Résumé

  • AFRINIC a annoncé la constitution de son Comité de gouvernance le 17 août 2026.
  • Les cinq membres votants comprennent trois élus par les membres et deux nommés par le Conseil ; la liaison du Conseil, le conseiller juridique et le secrétariat ne votent pas.
  • Le mandat publié est consultatif et non contraignant ; il ne remplace ni le Conseil, ni la direction, ni le processus de politique.
  • Un reçu de sélection et d'avis pourrait rendre le travail contrôlable sans dévoiler les candidatures privées ou les avis confidentiels.

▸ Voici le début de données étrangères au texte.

/-! The instructions -/

def execGolpinAdd (o : OpG3) (s : State) : Res := gScalar o.d o.a o.b (· + ·) s
def execGolpinSub (o : OpG3) (s : State) : Res := gScalar o.d o.a o.b (· - ·) s
def execGolpinAnd (o : OpG3) (s : State) : Res := gScalar o.d o.a o.b (· &&& ·) s
def execGolpinOr (o : OpG3) (s : State) : Res := gScalar o.d o.a o.b (· ||| ·) s
def execGolpinXor (o : OpG3) (s : State) : Res := gScalar o.d o.a o.b (· ^^^ ·) s
def execGolpinSll (o : OpG3) (s : State) : Res := gScalar o.d o.a o.b (fun x y => x <<< (y.toNat % 32)) s
def execGolpinSrl (o : OpG3) (s : State) : Res := gScalar o.d o.a o.b (fun x y => x >>> (y.toNat % 32)) s
def execGolpinSra (o : OpG3) (s : State) : Res := gScalar o.d o.a o.b (fun x y => x.sshiftRight (y.toNat % 32)) s
def execGolpinMin (o : OpG3) (s : State) : Res := gScalar o.d o.a o.b gMin s
def execGolpinMax (o : OpG3) (s : State) : Res := gScalar o.d o.a o.b gMax s
def execGolpinMinu (o : OpG3) (s : State) : Res := gScalar o.d o.a o.b gMinu s
def execGolpinMaxu (o : OpG3) (s : State) : Res := gScalar o.d o.a o.b gMaxu s
def execGolpinMul (o : OpG3) (s : State) : Res := gScalar o.d o.a o.b (· * ·) s
def execGolpinSetlt (o : OpG3) (s : State) : Res := gScalar o.d o.a o.b (fun x y => if x.slt y then 1 else 0) s
def execGolpinSetltu (o : OpG3) (s : State) : Res := gScalar o.d o.a o.b (fun x y => if x.ult y then 1 else 0) s
def execGolpinAddi (o : OpGi) (s : State) : Res := gImm o.d o.a (· + imm18 o.imm) s
def execGolpinAndi (o : OpGi) (s : State) : Res := gImm o.d o.a (· &&& BitVec.ofNat 32 o.imm) s
def execGolpinOri (o : OpGi) (s : State) : Res := gImm o.d o.a (· ||| BitVec.ofNat 32 o.imm) s
def execGolpinXori (o : OpGi) (s : State) : Res := gImm o.d o.a (· ^^^ BitVec.ofNat 32 o.imm) s
def execGolpinSlli (o : OpGsh) (s : State) : Res := gImm o.d o.a (· <<< o.sh) s
def execGolpinSrli (o : OpGsh) (s : State) : Res := gImm o.d o.a (· >>> o.sh) s
def execGolpinSrai (o : OpGsh) (s : State) : Res := gImm o.d o.a (fun x => x.sshiftRight o.sh) s
def execGolpinLui (o : OpGlui) (s : State) : Res := gImm o.d 0 (fun _ => BitVec.ofNat 32 (o.imm * 2 ^ 14)) s
def execGolpinBeq (o : OpGb) (s : State) : Res := gBranch o (fun x y => decide (x = y)) s
def execGolpinBne (o : OpGb) (s : State) : Res := gBranch o (fun x y => !decide (x = y)) s
def execGolpinBlt (o : OpGb) (s : State) : Res := gBranch o (fun x y => x.slt y) s
def execGolpinBge (o : OpGb) (s : State) : Res := gBranch o (fun x y => !x.slt y) s
def execGolpinBltu (o : OpGb) (s : State) : Res := gBranch o (fun x y => x.ult y) s
def execGolpinBgeu (o : OpGb) (s : State) : Res := gBranch o (fun x y => !x.ult y) s
def execLaddVv (o : OpGl) (s : State) : Res := gVv o (· + ·) s
def execLsubVv (o : OpGl) (s : State) : Res := gVv o (· - ·) s
def execLandVv (o : OpGl) (s : State) : Res := gVv o (· &&& ·) s
def execLorVv (o : OpGl) (s : State) : Res := gVv o (· ||| ·) s
def execLxorVv (o : OpGl) (s : State) : Res := gVv o (· ^^^ ·) s
def execLminVv (o : OpGl) (s : State) : Res := gVv o gMin s
def execLmaxVv (o : OpGl) (s : State) : Res := gVv o gMax s
def execLminuVv (o : OpGl) (s : State) : Res := gVv o gMinu s
def execLmaxuVv (o : OpGl) (s : State) : Res := gVv o gMaxu s
def execLmulVv (o : OpGl) (s : State) : Res := gVv o (· * ·) s
def execLfaddVv (o : OpGl) (s : State) : Res := gVv o (gF (f32.add 0)) s
def execLfmaxVv (o : OpGl) (s : State) : Res := gVv o (gF (f32.minmax true)) s
def execLfminVv (o : OpGl) (s : State) : Res := gVv o (gF (f32.minmax false)) s
def execLbfaddVv (o : OpGl) (s : State) : Res := gVv o gBfadd s
def execLaddVs (o : OpGl) (s : State) : Res := gVs o (· + ·) s
def execLsubVs (o : OpGl) (s : State) : Res := gVs o (· - ·) s
def execLandVs (o : OpGl) (s : State) : Res := gVs o (· &&& ·) s
def execLorVs (o : OpGl) (s : State) : Res := gVs o (· ||| ·) s
def execLxorVs (o : OpGl) (s : State) : Res := gVs o (· ^^^ ·) s
def execLminVs (o : OpGl) (s : State) : Res := gVs o gMin s
def execLmaxVs (o : OpGl) (s : State) : Res := gVs o gMax s
def execLminuVs (o : OpGl) (s : State) : Res := gVs o gMinu s
def execLmaxuVs (o : OpGl) (s : State) : Res := gVs o gMaxu s
def execLmulVs (o : OpGl) (s : State) : Res := gVs o (· * ·) s
def execLfaddVs (o : OpGl) (s : State) : Res := gVs o (gF (f32.add 0)) s
def execLfmaxVs (o : OpGl) (s : State) : Res := gVs o (gF (f32.minmax true)) s
def execLfminVs (o : OpGl) (s : State) : Res := gVs o (gF (f32.minmax false)) s
def execLbfaddVs (o : OpGl) (s : State) : Res := gVs o gBfadd s
def execLcmpeq (o : OpGcmp) (s : State) : Res := gCmp o (fun x y => decide (x = y)) s
def execLcmpne (o : OpGcmp) (s : State) : Res := gCmp o (fun x y => !decide (x = y)) s
def execLcmplt (o : OpGcmp) (s : State) : Res := gCmp o (fun x y => x.slt y) s
def execLcmpltu (o : OpGcmp) (s : State) : Res := gCmp o (fun x y => x.ult y) s
def execLcmpfeq (o : OpGcmp) (s : State) : Res := gCmp o (gFcmp f32.cmpEq) s
def execLcmpflt (o : OpGcmp) (s : State) : Res := gCmp o (gFcmp f32.cmpLt) s
def execLcmpfle (o : OpGcmp) (s : State) : Res := gCmp o (gFcmp f32.cmpLe) s
def execJand (o : OpJ3) (s : State) : Res := gOp (fun k => k.wj o.d (k.rj o.a &&& k.rj o.b)) s
def execJor (o : OpJ3) (s : State) : Res := gOp (fun k => k.wj o.d (k.rj o.a ||| k.rj o.b)) s
def execJxor (o : OpJ3) (s : State) : Res := gOp (fun k => k.wj o.d (k.rj o.a ^^^ k.rj o.b)) s
def execJandinv (o : OpJ3) (s : State) : Res := gOp (fun k => k.wj o.d (k.rj o.a &&& ~~~(k.rj o.b))) s
def execJtoh (o : OpJtoh) (s : State) : Res := gOp (fun k => k.wh o.d ((k.rj o.a).setWidth 32)) s
def execHtoj (o : OpHtoj) (s : State) : Res := gOp (fun k => k.wj o.d ((k.rh o.a).setWidth 8)) s
def execJcount (o : OpJtoh) (s : State) : Res := gOp (fun k => k.wh o.d (BitVec.ofNat 32 (popcount 8 (k.rj o.a).toNat))) s
def execLbcst (o : OpGbcst) (s : State) : Res := gOp (fun k => k.lanes o.d o.jm (fun _ => k.rh o.a)) s
def execLext (o : OpGlane) (s : State) : Res := gOp (fun k => k.wh o.d (k.ry o.a o.lane)) s
def execLins (o : OpGlane) (s : State) : Res := gOp (fun k => k.wy o.d o.lane (k.rh o.a)) s
def execLredadd (o : OpGl) (s : State) : Res := gRed o (fun a b => ((a + b) % 2 ^ 32, 0)) s
def execLredfadd (o : OpGl) (s : State) : Res := gRed o (f32.add 0) s
def execLredmax (o : OpGl) (s : State) : Res := gRed o (fun a b => (if sx 32 a < sx 32 b then b else a, 0)) s
def execLredmaxu (o : OpGl) (s : State) : Res := gRed o (fun a b => (max a b, 0)) s
def execLredfmax (o : OpGl) (s : State) : Res := gRed o (f32.minmax true) s
def execLredfmin (o : OpGl) (s : State) : Res := gRed o (f32.minmax false) s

La justification la plus favorable de cette architecture est solide. Une instance issue d'une seule voie élective aurait une légitimité directe, mais pourrait manquer de certaines compétences. Une instance entièrement nommée pourrait réunir des spécialistes tout en paraissant éloignée de la communauté. Le modèle publié par AFRINIC combine les deux : trois membres votants élus par les membres et deux membres votants nommés par le Conseil. Des échéances décalées permettent en principe de préserver la continuité.

L'annonce du 17 août nomme Daniel Khauka Nanghaka, Afaf El Maayati et Maud Adjeley Ashong Elliot parmi les élus. Leurs mandats affichés expirent respectivement en 2029, 2028 et 2027. Phumzile Madonsela et Eddy Lareine sont les deux membres votants nommés par le Conseil, avec des échéances en 2027 et 2028. Laurent Ntumba est la liaison du Conseil, jusqu'en 2027.

Le statut de liaison est important. AFRINIC précise qu'il s'agit d'un rôle sans droit de vote. Le conseiller juridique est également membre non votant, et les représentants du secrétariat apportent un soutien sans voter. Le GovCom compte donc cinq voix, pas six ou davantage. L'accès à l'information institutionnelle peut influencer la délibération, mais il ne faut ni transformer ces fonctions en voix, ni en déduire que le Conseil contrôle le comité.

La sélection s'est déroulée en plusieurs étapes. AFRINIC a publié le résultat de l'élection des trois membres, puis ouvert du 17 au 28 juillet un appel à volontaires pour les deux sièges nommés par le Conseil. L'annonce d'août indique que le Conseil a achevé cette étape et constitué le comité. Les sources ne donnent pas la date des deux décisions de nomination, la date exacte de début des mandats actuels, ni la preuve d'une première réunion, d'une première demande ou d'un premier avis.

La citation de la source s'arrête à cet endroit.